Setiap tanggal 22 April, seluruh dunia memperingatinya sebagai Hari Bumi secara internasional. Melalui peringatan Hari Bumi ini, manusia di seluruh dunia diajak untuk meningkatkan kesadaran dan apresiasi terhadap bumi sebagai lingkungan tempat hidup manusia.
Gagasan awal mengenai Hari Bumi ini dicanangkan pada sekitar tahun 1960-an, dimana orang-orang mulai sadar akan dampak dari kerusakan dan pencemaran lingkungan yang terjadi di bumi.
Perlu kita sadari bahwa manusia sejatinya memang tidak dapat dipisahkan dari lingkungannya, baik biotik maupun non-biotik. Manusia memerlukan udara, sinar matahari, air, dan berbagai macam sumber-sumber yang berasal dari lingkungan untuk bertahan hidup.
Air merupakan salah satu sumber kehidupan yang sangat dibutuhkan oleh manusia. Namun, sayangnya semakin hari manusia semakin kehilangan kesadaran akan pentingnya menjaga keseimbangan lingkungan. Kebutuhan dan perubahan gaya hidup, serta perilaku konsumsi akibat kemajuan globalisasi seringkali memberikan dampak negatif, yakni tercemarnya lingkungan.
Salah satu sumber air di Kalimantan Tengah berasal dari Sungai Kahayan. Sejak jaman dahulu, sungai Kahayan digunakan dalam berbagai keperluan hidup masyarakat, seperti kebutuhan sehari-hari (memasak, mencuci, dan mandi). Tak hanya itu, sungai ini juga dimanfaatkan sebagai jalur transportasi air, perindustrian, dan sebagainya.
Semakin hari, kondisi sungai Kahayan semakin memburuk.
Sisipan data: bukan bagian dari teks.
-- ==== Sys2Proof/Machine/Control.lean ====
section
/-! DEFINITION. Control flow (spec/41_control_flow.md R71 to R78). No instruction here writes a flag, and none checks its
target: a bad one is an error of the next fetch (decision D25). -/

namespace Sys2Proof.Machine

/-- 00EE RET (R71): pops the address of the call and goes 2 past it. -/
def execRet (s : State) : Result :=
  match s.pop with
  | none => raise (.callStackUnderflow s.pc)
  | some (caller, t) => .next (t.setPc (u16 (caller.toNat + 2)))

/-- 1NNN JP (R72). -/
def execJp (nnn : Addr12) (s : State) : Result := .next (s.setPc (target nnn))

/-- 2NNN CALL (R73): pushes its own address, not the next one (R19). -/
def execCall (nnn : Addr12) (s : State) : Result :=
  match s.push s.pc with
  | none => raise (.callStackOverflow s.pc)
  | some t => .next (t.setPc (target nnn))

/-- BNNN JP_V0 (R74). -/
def execJpV0 (nnn : Addr12) (s : State) : Result := .next (s.setPc (s.offsetTarget nnn))

/-- 3XNN SE_IMM (R75). -/
def execSeImm (x : RegIdx) (nn : Byte) (s : State) : Result := .next (s.skipIf (s.reg x == nn))

/-- 4XNN SNE_IMM (R76). -/
def execSneImm (x : RegIdx) (nn : Byte) (s : State) : Result := .next (s.skipIf (s.reg x != nn))

/-- 5XY0 SE_REG (R77). -/
def execSeReg (x y : RegIdx) (s : State) : Result := .next (s.skipIf (s.reg x == s.reg y))

/-- 9XY0 SNE_REG (R78). -/
def execSneReg (x y : RegIdx) (s : State) : Result := .next (s.skipIf (s.reg x != s.reg y))

end Sys2Proof.Machine
end

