-- ==== Sys2Proof/Machine/Display.lean ====
section
/-! DEFINITION. The display (spec/44_display.md R97 to R100): the XOR blit of a sprite, and the two instructions. -/

namespace Sys2Proof.Machine

/-- The pixel of a sprite row at column `col`: bit 7 is the leftmost (R97, decision D9, log 12). -/
def spriteBit (row : Byte) (col : Nat) : Bool := row.getLsbD (7 - col)

/-- The screen column of sprite column `col` from origin `a`: wrapped (R98, decision D8, log 12). -/
def screenX (a : Byte) (col : Nat) : Fin 64 := Fin.ofNat 64 (a.toNat + col)

/-- The screen row of sprite row `r` from origin `b`: wrapped modulo 32 (R98, conflict C2). -/
def screenY (b : Byte) (r : Nat) : Fin 32 := Fin.ofNat 32 (b.toNat + r)

/-- A draw in progress: the framebuffer so far, and whether a pixel has gone from 1 to 0. -/
structure Blit where
  fb : Framebuffer
  hit : Bool
  deriving DecidableEq, Repr

/-- One pixel of the sprite (R100): a set bit flips the screen's pixel, and counts as a hit when that pixel was on. -/
def drawPixel (a b : Byte) (row : Byte) (r : Nat) (d : Blit) (col : Nat) : Blit :=
  if spriteBit row col then
    { fb := d.fb.flip (screenX a col) (screenY b r), hit := d.hit || d.fb.pixel (screenX a col) (screenY b r) }
  else d

/-- The columns of a sprite row, left to right (R97). -/
def spriteCols : List Nat := [0, 1, 2, 3, 4, 5, 6, 7]

/-- One row of the sprite (R100). -/
def drawRow (a b : Byte) (d : Blit) (row : Byte) (r : Nat) : Blit := spriteCols.foldl (drawPixel a b row r) d

/-- The rows of the sprite from row `r` on, top to bottom (R97, R100). -/
def drawRows (a b : Byte) : List Byte → Nat → Blit → Blit
  | [], _, d => d
  | row :: rows, r, d => drawRows a b rows (r + 1) (drawRow a b d row r)

/-- The whole sprite onto a framebuffer, with no hit yet (R100). -/
def drawSprite (a b : Byte) (rows : List Byte) (fb : Framebuffer) : Blit := drawRows a b rows 0 { fb := fb, hit := false }

/-- 00E0 CLS (R99): RD is set even when nothing was on (decision D19). -/
def execCls (s : State) : Result := .next (s.redraw Framebuffer.clear).nextInstr

/-- What a DXYN that passes its check leaves (R100): the blit, VF last. -/
def State.draw (s : State) (d : Blit) : State := ((s.redraw d.fb).setFlag (collisionFlag d.hit)).nextInstr

/-- DXYN DRW (R100): N = 0 reads nothing, so it checks nothing, and still writes VF and RD. -/
def execDrw (x y : RegIdx) (n : Nibble) (s : State) : Result :=
  s.transfer n.toNat
    (s.draw (drawSprite (s.reg x) (s.reg y) (s.M.readBytes s.I.toNat n.toNat) s.FB))

end Sys2Proof.Machine
end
Banyaknya aktivitas-aktivitas seperti penambangan emas yang mencemari sungai Kahayan ini.
Pulau Kalimantan sendiri disebut sebagai “Pulau Seribu Sungai”, dimana sebagian besar masyarakatnya tinggal di tepian atau daerah sekitar sungai guna memudahkan untuk akses ke sumber air tersebut.
Namun, dikarenakan dampak kemajuan industri dan perekonomian yang ada, Salah satu sungai yang terkena dampak ini adalah sungai Kahayan. Pada tahun 1970, air sungai Kahayan termasuk ke dalam kategori layak konsumsi sehingga kebutuhan air minum warga sekitar saat itu hampir 100% berasal dari sungai Kahayan ini.
Namun, memasuki tahun 2011 kebutuhan masyarakat akan air sungai ini tidak lagi sebesar dahulu dan mengalami penurunan menjadi 40% saja.
Pencemaran yang terjadi di Sungai Kahayan ini disebabkan oleh aktivitas penambangan emas yang dilakukan secara illegal. Aktivitas ini dikenal sebagai kegiatan Penambangan Emas Tanpa Izin (PETI). Kegiatan PETI ini yang mengakibatkan air sungai Kahayan menjadi tidak layak untuk dikonsumsi lagi. Penambangan tanpa izin ini mencemari air sungai Kahayan dengan merubah warna, rasa, tingkat kejernihan, serta derajat keasaman atau pH sungai.
Sesungguhnya, sungai memiliki kemampuan untuk pemurnian atau purifikasi sendiri (self purification) dengan bantuan mikrobia yang ada di dalamnya.